To support KPI aggregation and interactive dashboarding, several helper features are derived from the raw data. These features simplify downstream grouping logic and ensure consistent calculations across visualizations.

**Date-Based Features**

The Date column is decomposed into multiple time components:

Year and Month enable annual and monthly trend analysis.

Week (ISO week) supports weekly aggregation while preserving calendar consistency.

YearMonth provides a compact, sortable period identifier that is well-suited for plotting and BI tools.

These features allow flexible temporal aggregation without repeatedly parsing the original datetime field.

Validation prints are included to confirm that each derived field is populated correctly.

**Holiday Indicator**

A binary Holiday_Flag is created from the original IsHoliday column. Representing holidays as a numeric flag simplifies aggregation and comparison logic when computing KPIs such as holiday sales lift.

**Promotion (Markdown) Features**

Markdown activity is captured through two derived features:

Any_Markdown
A binary indicator that flags whether any markdown was active during a given store-week. This is useful for measuring the prevalence of promotions and comparing promotional versus non-promotional periods.

Total_Markdown
The sum of all markdown values (MarkDown1–MarkDown5) for each observation.
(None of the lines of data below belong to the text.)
/-- R48: `execute()` under any assignment of opcodes, given `n` steps, answers the state after the first `k` of them at which it should stop (Halted,
at a breakpoint, in the fault state), taking at least one step, or the state after all `n`; it stops at none before.
That a model of `execute()` is given a number of steps is log entry 12. -/
def Obligations.ExecuteStopsOnlyWhereItShould : Prop :=
  ∀ (e : OpcodeMap) (n : Nat) (s t : State), executeFor e n s = .next t →
    ∃ k : Nat, k ≤ n ∧ (coreWith e).run k s = .next t ∧ (0 < n → 0 < k) ∧ (t.stopsExecute = true ∨ k = n) ∧
      ∀ (j : Nat) (u : State), 0 < j → j < k → (coreWith e).run j s = .next u → u.stopsExecute = false

/-! ### Reset and loading -/

/-- R240: what reset leaves, for the values the spec gives; registers 0 and 1 read 0 and 1. -/
def Obligations.ResetStateIsAsStated : Prop :=
  State.reset.mode = .running ∧ State.reset.pc = 0 ∧ State.reset.atBreakpoint = false ∧
  State.reset.breakpoints = [] ∧ State.reset.fault = none ∧ State.reset.x 0 = 0 ∧ State.reset.x 1 = 1 ∧
  ∀ a : Word, State.reset.mem.read a = 0 ∧ State.reset.mem.isWritten a = false

/-- R242: a program file of 4n bytes loads as n little-endian words, CODE_LEN is n; any other length, and a file that
cannot be read, is MalformedInputFile, and no core is built, with or without a RAM file. -/
def Obligations.ProgramFileLoadsLittleEndian : Prop :=
  (∀ (file : InputFile) (ramFile : Option InputFile), file.Malformed →
    State.construct file ramFile = .fault .malformedInputFile) ∧
  ∀ bytes : List Byte,
    (bytes.length % 4 ≠ 0 → State.construct (.contents bytes) none = .fault .malformedInputFile) ∧
    (bytes.length % 4 = 0 → ∃ s : State, State.construct (.contents bytes) none = .next s ∧
      s = { State.reset with code := s.code } ∧ s.code.length = bytes.length / 4 ∧
      ∀ (k : Nat) (h : k < s.code.length) (h' : 4 * k + 3 < bytes.length),
        (s.code[k]).toNat = bytes[4 * k].toNat + 2 ^ 8 * bytes[4 * k + 1].toNat +
          2 ^ 16 * bytes[4 * k + 2].toNat + 2 ^ 24 * bytes[4 * k + 3].toNat)

/-- R243 with R206: a RAM file that cannot be read or whose length is no multiple of 4 is MalformedInputFile, and no core
is built, whatever the program file. Otherwise word k of the RAM file is RAM word k, exactly the file's addresses are written, every other word reads 0, and
no snapshot is taken (the draws and inputs that say so are the model's own fields, log entry 5). A longer file is log
entry 17. -/
def Obligations.RamFileLoadsFromAddressZero : Prop :=
  (∀ program file : InputFile, file.Malformed →
    State.construct program (some file) = .fault .malformedInputFile) ∧
  ∀ (bytes : List Byte) (ws : List Word) (program : List Byte) (code : List Word),
    wordsOfBytes bytes = some ws → wordsOfBytes program = some code → ws.length ≤ 2 ^ 32 →
    ∃ s : State, State.construct (.contents program) (some (.contents bytes)) = .next s ∧ s.code = code ∧
      (∀ (k : Nat) (h : k < ws.length), s.mem.read (BitVec.ofNat 32 k) = ws[k]) ∧
      (∀ a : Word, ws.length ≤ a.toNat → s.mem.read a = 0) ∧
      (∀ a : Word, s.mem.isWritten a = true ↔ a.toNat < ws.length) ∧
      s.mem.rtcDraws = 0 ∧ s.mem.rtcInputs = []

/-- R241: with no program the core starts Running with pc 0, and its first step is fatal, PcOutOfBounds at 0. The stop
after it is the model's form of R200, log entry 6. -/
def Obligations.EmptyProgramFaultsAtTheFirstStep : Prop :=
  State.reset.mode = .running ∧ State.reset.pc = 0 ∧ ∃ t : State, step State.reset = .next t ∧ t.fault = some ⟨.pcOutOfBounds, 0⟩ ∧
    ∀ n : Nat, core.run (n + 2) State.reset = .fault (.inFaultState ⟨.pcOutOfBounds, 0⟩)

/-! ### Invariants and what no program can see -/

/-- Under every assignment of opcodes, the invariant of the core (RAM canonical; R227 for breakpoints and code; R41, R190, R200 for the modes) is kept by
every step. -/
def Obligations.StepKeepsTheInvariant : Prop :=
  ∀ (e : OpcodeMap) (s t : State), s.Inv e → stepWith e s = .next t → t.Inv e

/-- The state after reset satisfies the invariant. -/
def Obligations.ResetSatisfiesTheInvariant : Prop := ∀ e : OpcodeMap, State.reset.Inv e

/-- Every constructed core satisfies the invariant, whatever the program file and the RAM file. -/
def Obligations.ConstructedCoresSatisfyTheInvariant : Prop :=
  ∀ (e : OpcodeMap) (program : InputFile) (ramFile : Option InputFile) (s : State),
    State.construct program ramFile = .next s → s.Inv e

/-- The host's operations keep the invariant (R222 to R227, R230). -/
def Obligations.HostOperationsKeepTheInvariant : Prop :=
  ∀ (e : OpcodeMap) (s : State) (a v : Word) (r : RegIdx), s.Inv e →
    (s.addBreakpoint e a).Inv e ∧ (s.removeBreakpoint a).Inv e ∧ (s.regSet r v).Inv e

/-- R22, R23, R43 and R205: no program can see the backing words of registers 0 and 1, the `written` set, the host's
buffer length or the diagnostics: states that differ in those alone step alike. The buffer's length and the trace of
diagnostics are the model's own fields, log entries 13 and 9. -/
def Obligations.HiddenStateNeverReachesPrograms : Prop :=
  ∀ s s' t : State, SameForPrograms s s' → step s = .next t →
    ∃ t' : State, step s' = .next t' ∧ SameForPrograms t t'

/-- R232: in a core that keeps the invariant, the four ways a run can stand exclude each other: Halted excludes the
fault state and a breakpoint stop, and a breakpoint stop excludes the fault state. -/
def Obligations.RunEndsExcludeEachOther : Prop :=
  ∀ (e : OpcodeMap) (s : State), s.Inv e →
    (s.runEnd = .completed ↔ s.mode = .halted) ∧ (s.runEnd = .faulted ↔ s.fault ≠ none) ∧
    (s.runEnd = .suspended ↔ s.atBreakpoint = true) ∧
    (s.runEnd = .running ↔ s.stopsExecute = false)
end

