/-! ### `raiseFatal` -/

@[simp] theorem State.raiseFatal_regs (kind : FatalKind) (a : Word) : (s.raiseFatal kind a).regs = s.regs := rfl
@[simp] theorem State.raiseFatal_flags (kind : FatalKind) (a : Word) : (s.raiseFatal kind a).flags = s.flags := rfl
@[simp] theorem State.raiseFatal_code (kind : FatalKind) (a : Word) : (s.raiseFatal kind a).code = s.code := rfl
@[simp] theorem State.raiseFatal_pc (kind : FatalKind) (a : Word) : (s.raiseFatal kind a).pc = s.pc := rfl
@[simp] theorem State.raiseFatal_mode (kind : FatalKind) (a : Word) : (s.raiseFatal kind a).mode = s.mode := rfl
@[simp] theorem State.raiseFatal_atBreakpoint (kind : FatalKind) (a : Word) :
    (s.raiseFatal kind a).atBreakpoint = s.atBreakpoint := rfl
@[simp] theorem State.raiseFatal_mem (kind : FatalKind) (a : Word) : (s.raiseFatal kind a).mem = s.mem := rfl
@[simp] theorem State.raiseFatal_breakpoints (kind : FatalKind) (a : Word) :
    (s.raiseFatal kind a).breakpoints = s.breakpoints := rfl
@[simp] theorem State.raiseFatal_fault (kind : FatalKind) (a : Word) :
    (s.raiseFatal kind a).fault = some ⟨kind, a⟩ := rfl
@[simp] theorem State.raiseFatal_diags (kind : FatalKind) (a : Word) : (s.raiseFatal kind a).diags = s.diags := rfl
@[simp] theorem State.raiseFatal_tickInputs (kind : FatalKind) (a : Word) :
    (s.raiseFatal kind a).tickInputs = s.tickInputs := rfl
@[simp] theorem State.raiseFatal_draws (kind : FatalKind) (a : Word) : (s.raiseFatal kind a).draws = s.draws := rfl
@[simp] theorem State.raiseFatal_x (kind : FatalKind) (a : Word) (r : RegIdx) : (s.raiseFatal kind a).x r = s.x r := rfl

/-! ### `raiseAluFault` -/

@[simp] theorem State.raiseAluFault_regs (kind : FatalKind) : (s.raiseAluFault kind).regs = s.regs := rfl
@[simp] theorem State.raiseAluFault_flags (kind : FatalKind) :
    (s.raiseAluFault kind).flags = s.unspecifiedFlags := rfl
@[simp] theorem State.raiseAluFault_code (kind : FatalKind) : (s.raiseAluFault kind).code = s.code := rfl
@[simp] theorem State.raiseAluFault_pc (kind : FatalKind) : (s.raiseAluFault kind).pc = s.pc := rfl
@[simp] theorem State.raiseAluFault_mode (kind : FatalKind) : (s.raiseAluFault kind).mode = s.mode := rfl
@[simp] theorem State.raiseAluFault_atBreakpoint (kind : FatalKind) :
    (s.raiseAluFault kind).atBreakpoint = s.atBreakpoint := rfl
@[simp] theorem State.raiseAluFault_mem (kind : FatalKind) : (s.raiseAluFault kind).mem = s.mem := rfl
@[simp] theorem State.raiseAluFault_breakpoints (kind : FatalKind) :
    (s.raiseAluFault kind).breakpoints = s.breakpoints := rfl
@[simp] theorem State.raiseAluFault_fault (kind : FatalKind) :
    (s.raiseAluFault kind).fault = some ⟨kind, s.instrAddr⟩ := rfl
@[simp] theorem State.raiseAluFault_diags (kind : FatalKind) : (s.raiseAluFault kind).diags = s.diags := rfl
@[simp] theorem State.raiseAluFault_tickInputs (kind : FatalKind) :
    (s.raiseAluFault kind).tickInputs = s.tickInputs := rfl
@[simp] theorem State.raiseAluFault_draws (kind : FatalKind) : (s.raiseAluFault kind).draws = s.draws := rfl
@[simp] theorem State.raiseAluFault_x (kind : FatalKind) (r : RegIdx) : (s.raiseAluFault kind).x r = s.x r := rfl

/-! ### `finishAlu` -/

@[simp] theorem State.finishAlu_regs (rd : RegIdx) (q : AluResult) :
    (s.finishAlu rd q).regs = s.regs.set rd.toNat q.r rd.isLt := rfl
@[simp] theorem State.finishAlu_flags (rd : RegIdx) (q : AluResult) : (s.finishAlu rd q).flags = q.flags := rfl
@[simp] theorem State.finishAlu_code (rd : RegIdx) (q : AluResult) : (s.finishAlu rd q).code = s.code := rfl
@[simp] theorem State.finishAlu_pc (rd : RegIdx) (q : AluResult) : (s.finishAlu rd q).pc = s.pc := rfl
@[simp] theorem State.finishAlu_mode (rd : RegIdx) (q : AluResult) : (s.finishAlu rd q).mode = s.mode := rfl
@[simp] theorem State.finishAlu_atBreakpoint (rd : RegIdx) (q : AluResult) :
    (s.finishAlu rd q).atBreakpoint = s.atBreakpoint := rfl
@[simp] theorem State.finishAlu_mem (rd : RegIdx) (q : AluResult) : (s.finishAlu rd q).mem = s.mem := rfl
@[simp] theorem State.finishAlu_breakpoints (rd : RegIdx) (q : AluResult) :
    (s.finishAlu rd q).breakpoints = s.breakpoints := rfl
@[simp] theorem State.finishAlu_fault (rd : RegIdx) (q : AluResult) : (s.finishAlu rd q).fault = s.fault := rfl
@[simp] theorem State.finishAlu_diags (rd : RegIdx) (q : AluResult) : (s.finishAlu rd q).diags = s.diags := rfl
@[simp] theorem State.finishAlu_tickInputs (rd : RegIdx) (q : AluResult) :
    (s.finishAlu rd q).tickInputs = s.tickInputs := rfl
@[simp] theorem State.finishAlu_draws (rd : RegIdx) (q : AluResult) : (s.finishAlu rd q).draws = s.draws := rfl

/-! ### `setCode` -/

@[simp] theorem State.setCode_regs (a w : Word) : (s.setCode a w).regs = s.regs := rfl
@[simp] theorem State.setCode_flags (a w : Word) : (s.setCode a w).flags = s.flags := rfl
@[simp] theorem State.setCode_code (a w : Word) : (s.setCode a w).code = s.code.set a.toNat w := rfl
@[simp] theorem State.setCode_pc (a w : Word) : (s.setCode a w).pc = s.pc := rfl
@[simp] theorem State.setCode_mode (a w : Word) : (s.setCode a w).mode = s.mode := rfl
@[simp] theorem State.setCode_atBreakpoint (a w : Word) : (s.setCode a w).atBreakpoint = s.atBreakpoint := rfl
@[simp] theorem State.setCode_mem (a w : Word) : (s.setCode a w).mem = s.mem := rfl
@[simp] theorem State.setCode_breakpoints (a w : Word) : (s.setCode a w).breakpoints = s.breakpoints := rfl
@[simp] theorem State.setCode_fault (a w : Word) : (s.setCode a w).fault = s.fault := rfl
@[simp] theorem State.setCode_diags (a w : Word) : (s.setCode a w).diags = s.diags := rfl
@[simp] theorem State.setCode_tickInputs (a w : Word) : (s.setCode a w).tickInputs = s.tickInputs := rfl
@[simp] theorem State.setCode_draws (a w : Word) : (s.setCode a w).draws = s.draws := rfl
@[simp] theorem State.setCode_x (a w : Word) (r : RegIdx) : (s.setCode a w).x r = s.x r := rfl
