-- ==== Sys2Proof/Laws/Registers.lean ====
section
/-! SUPPORT. What a register write does, said once (spec/10_state.md R22 to R24). -/

namespace Sys2Proof.Machine

theorem RegIdx.toNat_eq_iff (r i : RegIdx) : r.toNat = i.toNat ↔ r = i :=
  ⟨BitVec.eq_of_toNat_eq, fun h => h ▸ rfl⟩

/-- The read contract of registers 0 and 1, with the literals as simp writes them. -/
@[simp] theorem State.x_zero (s : State) : s.x 0#5 = 0#32 := rfl

@[simp] theorem State.x_one (s : State) : s.x 1#5 = 1#32 := rfl

/-- A read depends on the backing array alone. -/
theorem State.x_congr {s t : State} (h : s.regs = t.regs) (r : RegIdx) : s.x r = t.x r := by
  simp [State.x, h]

/-- What every register reads after a write. -/
theorem State.x_setX (s : State) (i r : RegIdx) (v : Word) :
    (s.setX i v).x r = if r = 0 then 0 else if r = 1 then 1 else if r = i then v else s.x r := by
  simp only [State.x, State.setX, Vector.getElem_set, RegIdx.toNat_eq_iff, eq_comm (a := i)]
  split_ifs <;> rfl

/-- `setX` in the terms of Safety: the whole register file after it. -/
theorem State.setX_written (s : State) (i : RegIdx) (v : Word) : RegWritten s (s.setX i v) i v :=
  ⟨fun k h => by simp [State.setX, Vector.getElem_set, eq_comm], fun r => s.x_setX i r v⟩

theorem State.setX_only (s : State) (i : RegIdx) (v : Word) : OnlyRegs s (s.setX i v) := rfl

/-- The end of an ALU instruction: the register file, the flags, and nothing else. -/
theorem State.finishAlu_written (s : State) (rd : RegIdx) (q : AluResult) :
    RegWritten s (s.finishAlu rd q) rd q.r :=
  State.setX_written { s with flags := q.flags } rd q.r

theorem State.finishAlu_only (s : State) (rd : RegIdx) (q : AluResult) : OnlyRegsFlags s (s.finishAlu rd q) := rfl

end Sys2Proof.Machine
end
Missing markdown values are treated as zero to ensure accurate aggregation.

Together, these features allow the analysis to quantify both the presence and intensity of promotional activity and relate it to sales performance.

**Why This Matters**

These engineered features:

- Reduce repetitive logic in visualizations

- Enable clean KPI calculations

- Improve performance and readability in Plotly and Power BI / Tableau

- Preserve the original sales grain while adding analytical flexibility

## 6. KPI Aggregation & Analytical Views

In [52]:
# create weekly sales for a baseline 
weekly_sales = (
    final_df
    .groupby('Date', as_index=False)['Weekly_Sales']
    .sum()
)

In [53]:
# create monthly sales
monthly_sales = (
    final_df
    .groupby('YearMonth', as_index = False)['Weekly_Sales']
    .sum()
)

In [54]:
# create store performance 
store_perf = (
    final_df
    .groupby(['Store', 'Type'], as_index=False)
    .agg(
        Total_Sales=('Weekly_Sales', 'sum'),
        Avg_Weekly_Sales=('Weekly_Sales', 'mean'),
        Store_Size=('Size', 'first')
    )
)


In [55]:
# create store peformance efficiency 
store_perf['Sales_per_SqFt'] = (
    store_perf['Total_Sales'] / store_perf['Store_Size']
)


In [56]:
# validate KPI logic 
final_df[['Weekly_Sales','Store','Dept']].describe()
store_perf.sort_values('Total_Sales', ascending=False).head()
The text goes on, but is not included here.